Oh’s nail art has more in common with what Björk famously called “emotional landscapes” than typical salon styles. Beauty school certification didn’t teach her much. “I had to educate myself in class,” she says. “I’d watch YouTube videos and learn the basics.” Her breakthrough came from an unlikely source. “I was practicing making blobs with transparent builder sculpture gel, and I fell in love.” Soon, she could turn these blobs into sculptures: ersatz dewdrops, flecks of frost, frames for bits of cellphones and sea glass. “I was using plastic scrapes to create some effects on my 3D nails, and I was doubtful. But when I encapsulated them with clear gel, it looked icy and ethereal.”
She didn’t stop there. Soon, she could attach enamel terrariums to fingertips. “I saw a Petri dish online, and I started imagining,” she says. “It took a couple weeks to figure out the materials and process, but I finally got to do them on a client and they looked pretty realistic—almost edible.”

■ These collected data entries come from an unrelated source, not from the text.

/-- Which records at address `a` have a word: those with operands in the ranges of R86 and R87. -/
def Instr.encodable (a : Word) : Instr → Bool
  | .add _ _ _ => true
  | .addu _ _ _ => true
  | .sub _ _ _ => true
  | .subu _ _ _ => true
  | .addi _ _ imm => signed16 imm
  | .addiu _ _ imm => signed16 imm
  | .slt _ _ _ => true
  | .sltu _ _ _ => true
  | .slti _ _ imm => signed16 imm
  | .sltiu _ _ imm => signed16 imm
  | .lui _ imm => unsigned16 imm
  | .and _ _ _ => true
  | .or _ _ _ => true
  | .nor _ _ _ => true
  | .xor _ _ _ => true
  | .andi _ _ imm => unsigned16 imm
  | .ori _ _ imm => unsigned16 imm
  | .xori _ _ imm => unsigned16 imm
  | .sll _ _ sa => shift5 sa
  | .srl _ _ sa => shift5 sa
  | .sra _ _ sa => shift5 sa
  | .sllv _ _ _ => true
  | .srlv _ _ _ => true
  | .srav _ _ _ => true
  | .mul _ _ _ => true
  | .mult _ _ => true
  | .multu _ _ => true
  | .div _ _ => true
  | .divu _ _ => true
  | .madd _ _ => true
  | .maddu _ _ => true
  | .msub _ _ => true
  | .msubu _ _ => true
  | .mfhi _ => true
  | .mflo _ => true
  | .addS _ _ _ => true
  | .subS _ _ _ => true
  | .mulS _ _ _ => true
  | .divS _ _ _ => true
  | .sqrtS _ _ => true
  | .addD _ _ _ => true
  | .subD _ _ _ => true
  | .mulD _ _ _ => true
  | .divD _ _ _ => true
  | .sqrtD _ _ => true
  | .roundWS _ _ => true
  | .truncWS _ _ => true
  | .ceilWS _ _ => true
  | .floorWS _ _ => true
  | .roundWD _ _ => true
  | .truncWD _ _ => true
  | .ceilWD _ _ => true
  | .floorWD _ _ => true
  | .cvtSD _ _ => true
  | .cvtSW _ _ => true
  | .cvtDS _ _ => true
  | .cvtDW _ _ => true
  | .cvtWS _ _ => true
  | .cvtWD _ _ => true
  | .mfc1 _ _ => true
  | .mtc1 _ _ => true
  | .lb _ offset _ => signed16 offset
  | .lbu _ offset _ => signed16 offset
  | .lh _ offset _ => signed16 offset
  | .lhu _ offset _ => signed16 offset
  | .lw _ offset _ => signed16 offset
  | .sb _ offset _ => signed16 offset
  | .sh _ offset _ => signed16 offset
  | .sw _ offset _ => signed16 offset
  | .lwl _ offset _ => signed16 offset
  | .lwr _ offset _ => signed16 offset
  | .swl _ offset _ => signed16 offset
  | .swr _ offset _ => signed16 offset
  | .lwc1 _ offset _ => signed16 offset
  | .swc1 _ offset _ => signed16 offset
  | .ldc1 _ offset _ => signed16 offset
  | .sdc1 _ offset _ => signed16 offset
  | .beq _ _ target => branchReachable a target
  | .bne _ _ target => branchReachable a target
  | .blez _ target => branchReachable a target
  | .bgtz _ target => branchReachable a target
  | .bltz _ target => branchReachable a target
  | .bgez _ target => branchReachable a target
  | .j target => jumpReachable a target
  | .jal target => jumpReachable a target
  | .jr _ => true
  | .jalr _ _ => true
  | .cEqS _ _ _ => true
  | .cLtS _ _ _ => true
  | .cLeS _ _ _ => true
  | .cEqD _ _ _ => true
  | .cLtD _ _ _ => true
  | .cLeD _ _ _ => true
  | .bc1t _ target => branchReachable a target
  | .bc1f _ target => branchReachable a target
  | .movt _ _ _ => true
  | .movf _ _ _ => true
  | .movn _ _ _ => true
  | .movz _ _ _ => true
  | .clz _ _ => true
  | .clo _ _ => true
  | .syscall => true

Celebrity clients ate her designs up. Brands came calling, including Louis Vuitton and YSL Beauty. Rosalía’s people saw the work and asked for some custom options. Typically, Björk favored total freedom. “They wanted something fungi-related,” she says, but otherwise “I was given complete creative freedom, which was such an honor. I love working with her because she’s fearless, expressive, and vulnerable with her medium, and I always admired that.”
Oh is equally fearless when it comes to calling out changes the industry should adopt. Starting out, she says, “I wish I knew how toxic most beauty materials are. I learned the hard way, and now try to work with brands and materials that are free of toxins.” She’s learned the cost the industry inflicts on artists’ bodies, too. “Beauty workers are constantly putting tension on our upper body. It would be nice to be able to have a massager that’s wearable so we can use them while at work.”
Until that arrives, Oh is looking towards other methods of self-care, including “nature-inspired mixology.” Odds are those drinks will inspire as much as the nails on the hands toasting them.